Material provided below:

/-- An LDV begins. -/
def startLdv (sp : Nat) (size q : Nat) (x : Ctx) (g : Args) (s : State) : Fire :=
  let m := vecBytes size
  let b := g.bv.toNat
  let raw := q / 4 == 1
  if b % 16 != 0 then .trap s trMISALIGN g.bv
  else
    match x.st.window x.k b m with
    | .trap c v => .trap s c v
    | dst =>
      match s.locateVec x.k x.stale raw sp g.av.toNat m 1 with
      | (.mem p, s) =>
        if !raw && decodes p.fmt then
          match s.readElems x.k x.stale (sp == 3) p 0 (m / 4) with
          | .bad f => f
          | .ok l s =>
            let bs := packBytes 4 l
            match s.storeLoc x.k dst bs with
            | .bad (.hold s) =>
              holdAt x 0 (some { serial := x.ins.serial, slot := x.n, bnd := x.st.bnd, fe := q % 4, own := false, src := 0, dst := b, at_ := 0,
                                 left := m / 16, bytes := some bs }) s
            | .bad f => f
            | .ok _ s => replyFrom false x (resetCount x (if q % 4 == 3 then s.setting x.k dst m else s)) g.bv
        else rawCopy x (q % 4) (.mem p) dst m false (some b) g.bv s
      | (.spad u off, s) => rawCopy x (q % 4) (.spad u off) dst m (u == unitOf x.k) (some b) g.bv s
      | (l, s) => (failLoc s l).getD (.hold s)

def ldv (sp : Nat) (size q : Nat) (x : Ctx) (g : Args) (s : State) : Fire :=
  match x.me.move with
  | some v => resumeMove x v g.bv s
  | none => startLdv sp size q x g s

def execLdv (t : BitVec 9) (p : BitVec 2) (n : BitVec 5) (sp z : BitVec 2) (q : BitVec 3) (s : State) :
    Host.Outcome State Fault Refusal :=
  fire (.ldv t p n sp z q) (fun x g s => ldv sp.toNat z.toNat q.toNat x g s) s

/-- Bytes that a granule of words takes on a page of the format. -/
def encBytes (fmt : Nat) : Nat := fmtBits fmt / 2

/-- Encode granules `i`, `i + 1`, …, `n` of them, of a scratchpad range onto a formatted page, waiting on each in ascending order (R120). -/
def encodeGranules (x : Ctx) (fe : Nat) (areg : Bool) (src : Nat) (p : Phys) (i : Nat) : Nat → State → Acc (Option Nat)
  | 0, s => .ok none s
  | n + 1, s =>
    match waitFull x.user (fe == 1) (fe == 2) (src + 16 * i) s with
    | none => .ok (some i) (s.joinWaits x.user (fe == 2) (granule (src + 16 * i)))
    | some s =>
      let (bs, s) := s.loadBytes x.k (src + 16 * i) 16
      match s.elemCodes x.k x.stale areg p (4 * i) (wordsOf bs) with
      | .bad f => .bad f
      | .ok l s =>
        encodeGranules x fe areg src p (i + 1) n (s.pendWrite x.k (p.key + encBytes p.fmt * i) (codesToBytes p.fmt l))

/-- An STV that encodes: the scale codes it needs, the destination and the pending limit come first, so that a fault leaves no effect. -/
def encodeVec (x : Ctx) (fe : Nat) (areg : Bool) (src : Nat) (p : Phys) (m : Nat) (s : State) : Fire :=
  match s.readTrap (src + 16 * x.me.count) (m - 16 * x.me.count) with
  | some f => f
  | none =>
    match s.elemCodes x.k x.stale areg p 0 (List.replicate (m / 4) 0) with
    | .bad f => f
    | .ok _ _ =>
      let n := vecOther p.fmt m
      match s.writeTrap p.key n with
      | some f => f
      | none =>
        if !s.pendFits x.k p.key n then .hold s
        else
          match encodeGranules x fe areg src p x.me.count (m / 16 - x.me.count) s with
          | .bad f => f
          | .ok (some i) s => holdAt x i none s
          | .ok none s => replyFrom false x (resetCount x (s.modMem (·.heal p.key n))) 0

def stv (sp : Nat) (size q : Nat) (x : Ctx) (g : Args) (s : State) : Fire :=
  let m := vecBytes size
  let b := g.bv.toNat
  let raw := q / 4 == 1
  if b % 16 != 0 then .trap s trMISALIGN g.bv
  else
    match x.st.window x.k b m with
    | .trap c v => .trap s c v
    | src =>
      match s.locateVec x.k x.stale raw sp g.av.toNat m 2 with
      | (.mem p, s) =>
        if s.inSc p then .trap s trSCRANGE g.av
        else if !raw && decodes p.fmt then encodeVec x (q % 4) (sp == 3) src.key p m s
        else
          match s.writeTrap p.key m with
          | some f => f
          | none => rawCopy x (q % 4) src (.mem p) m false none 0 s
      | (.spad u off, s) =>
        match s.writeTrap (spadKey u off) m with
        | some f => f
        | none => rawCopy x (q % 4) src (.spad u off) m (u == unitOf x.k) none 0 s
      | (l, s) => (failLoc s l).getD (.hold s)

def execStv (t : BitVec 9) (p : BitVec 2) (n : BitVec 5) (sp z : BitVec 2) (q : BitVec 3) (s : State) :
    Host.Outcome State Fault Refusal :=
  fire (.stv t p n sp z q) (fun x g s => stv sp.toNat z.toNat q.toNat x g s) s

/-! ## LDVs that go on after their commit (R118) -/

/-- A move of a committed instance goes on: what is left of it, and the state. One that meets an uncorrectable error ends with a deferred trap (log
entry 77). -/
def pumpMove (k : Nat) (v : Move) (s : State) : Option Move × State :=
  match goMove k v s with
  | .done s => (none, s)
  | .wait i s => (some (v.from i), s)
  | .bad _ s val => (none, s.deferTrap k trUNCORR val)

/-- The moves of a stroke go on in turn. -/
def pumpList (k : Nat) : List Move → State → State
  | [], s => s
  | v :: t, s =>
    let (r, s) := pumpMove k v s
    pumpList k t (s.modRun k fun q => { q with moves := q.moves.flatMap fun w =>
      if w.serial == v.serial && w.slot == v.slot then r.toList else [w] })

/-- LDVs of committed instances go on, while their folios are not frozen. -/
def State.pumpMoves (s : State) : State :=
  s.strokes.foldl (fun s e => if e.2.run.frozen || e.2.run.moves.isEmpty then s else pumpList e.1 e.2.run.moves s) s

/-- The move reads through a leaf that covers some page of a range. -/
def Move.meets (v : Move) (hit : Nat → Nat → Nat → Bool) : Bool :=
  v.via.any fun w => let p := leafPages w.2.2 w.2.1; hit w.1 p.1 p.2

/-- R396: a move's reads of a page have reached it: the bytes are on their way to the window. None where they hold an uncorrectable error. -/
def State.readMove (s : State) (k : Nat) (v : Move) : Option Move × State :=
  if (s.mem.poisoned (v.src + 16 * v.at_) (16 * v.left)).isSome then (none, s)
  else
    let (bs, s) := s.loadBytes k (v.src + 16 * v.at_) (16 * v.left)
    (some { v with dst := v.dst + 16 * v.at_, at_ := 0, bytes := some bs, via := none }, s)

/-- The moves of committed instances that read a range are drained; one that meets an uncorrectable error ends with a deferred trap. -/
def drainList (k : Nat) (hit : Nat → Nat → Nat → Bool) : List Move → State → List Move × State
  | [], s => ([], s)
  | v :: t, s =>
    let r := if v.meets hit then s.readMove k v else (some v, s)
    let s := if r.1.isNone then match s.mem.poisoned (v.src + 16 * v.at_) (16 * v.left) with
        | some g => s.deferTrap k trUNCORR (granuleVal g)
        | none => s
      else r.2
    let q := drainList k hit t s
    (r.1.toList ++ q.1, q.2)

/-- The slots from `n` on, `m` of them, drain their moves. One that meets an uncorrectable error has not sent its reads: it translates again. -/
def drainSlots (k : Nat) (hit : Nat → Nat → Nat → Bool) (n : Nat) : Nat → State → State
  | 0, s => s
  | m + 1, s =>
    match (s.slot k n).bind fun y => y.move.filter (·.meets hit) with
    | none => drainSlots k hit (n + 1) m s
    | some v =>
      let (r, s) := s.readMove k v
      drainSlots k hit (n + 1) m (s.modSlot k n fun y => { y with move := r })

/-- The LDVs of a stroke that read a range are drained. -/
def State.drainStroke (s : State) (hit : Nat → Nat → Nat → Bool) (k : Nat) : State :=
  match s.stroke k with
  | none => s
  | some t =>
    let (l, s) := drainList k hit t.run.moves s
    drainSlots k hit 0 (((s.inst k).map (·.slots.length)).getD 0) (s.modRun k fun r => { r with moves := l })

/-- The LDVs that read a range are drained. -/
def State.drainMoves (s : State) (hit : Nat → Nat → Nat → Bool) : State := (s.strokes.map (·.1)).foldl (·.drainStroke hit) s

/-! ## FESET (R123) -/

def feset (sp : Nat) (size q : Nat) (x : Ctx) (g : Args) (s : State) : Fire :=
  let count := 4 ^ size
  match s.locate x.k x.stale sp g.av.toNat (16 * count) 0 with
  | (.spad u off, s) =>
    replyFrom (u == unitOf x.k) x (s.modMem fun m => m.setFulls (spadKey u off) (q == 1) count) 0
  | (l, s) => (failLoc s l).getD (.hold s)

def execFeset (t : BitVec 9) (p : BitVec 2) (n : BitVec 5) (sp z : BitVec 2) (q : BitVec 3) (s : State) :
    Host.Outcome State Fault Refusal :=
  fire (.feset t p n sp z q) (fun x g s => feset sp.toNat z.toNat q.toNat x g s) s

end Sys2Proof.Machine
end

End of Material provided.

The problem:
Your output should be the listing's lines, exact and complete, from its first line to the line that contains "match x.me.move with", inclusive.

Solution to the exercise:
/-- An LDV begins. -/
def startLdv (sp : Nat) (size q : Nat) (x : Ctx) (g : Args) (s : State) : Fire :=
  let m := vecBytes size
  let b := g.bv.toNat
  let raw := q / 4 == 1
  if b % 16 != 0 then .trap s trMISALIGN g.bv
  else
    match x.st.window x.k b m with
    | .trap c v => .trap s c v
    | dst =>
      match s.locateVec x.k x.stale raw sp g.av.toNat m 1 with
      | (.mem p, s) =>
        if !raw && decodes p.fmt then
          match s.readElems x.k x.stale (sp == 3) p 0 (m / 4) with
          | .bad f => f
          | .ok l s =>
            let bs := packBytes 4 l
            match s.storeLoc x.k dst bs with
            | .bad (.hold s) =>
              holdAt x 0 (some { serial := x.ins.serial, slot := x.n, bnd := x.st.bnd, fe := q % 4, own := false, src := 0, dst := b, at_ := 0,
                                 left := m / 16, bytes := some bs }) s
            | .bad f => f
            | .ok _ s => replyFrom false x (resetCount x (if q % 4 == 3 then s.setting x.k dst m else s)) g.bv
        else rawCopy x (q % 4) (.mem p) dst m false (some b) g.bv s
      | (.spad u off, s) => rawCopy x (q % 4) (.spad u off) dst m (u == unitOf x.k) (some b) g.bv s
      | (l, s) => (failLoc s l).getD (.hold s)

def ldv (sp : Nat) (size q : Nat) (x : Ctx) (g : Args) (s : State) : Fire :=
  match x.me.move with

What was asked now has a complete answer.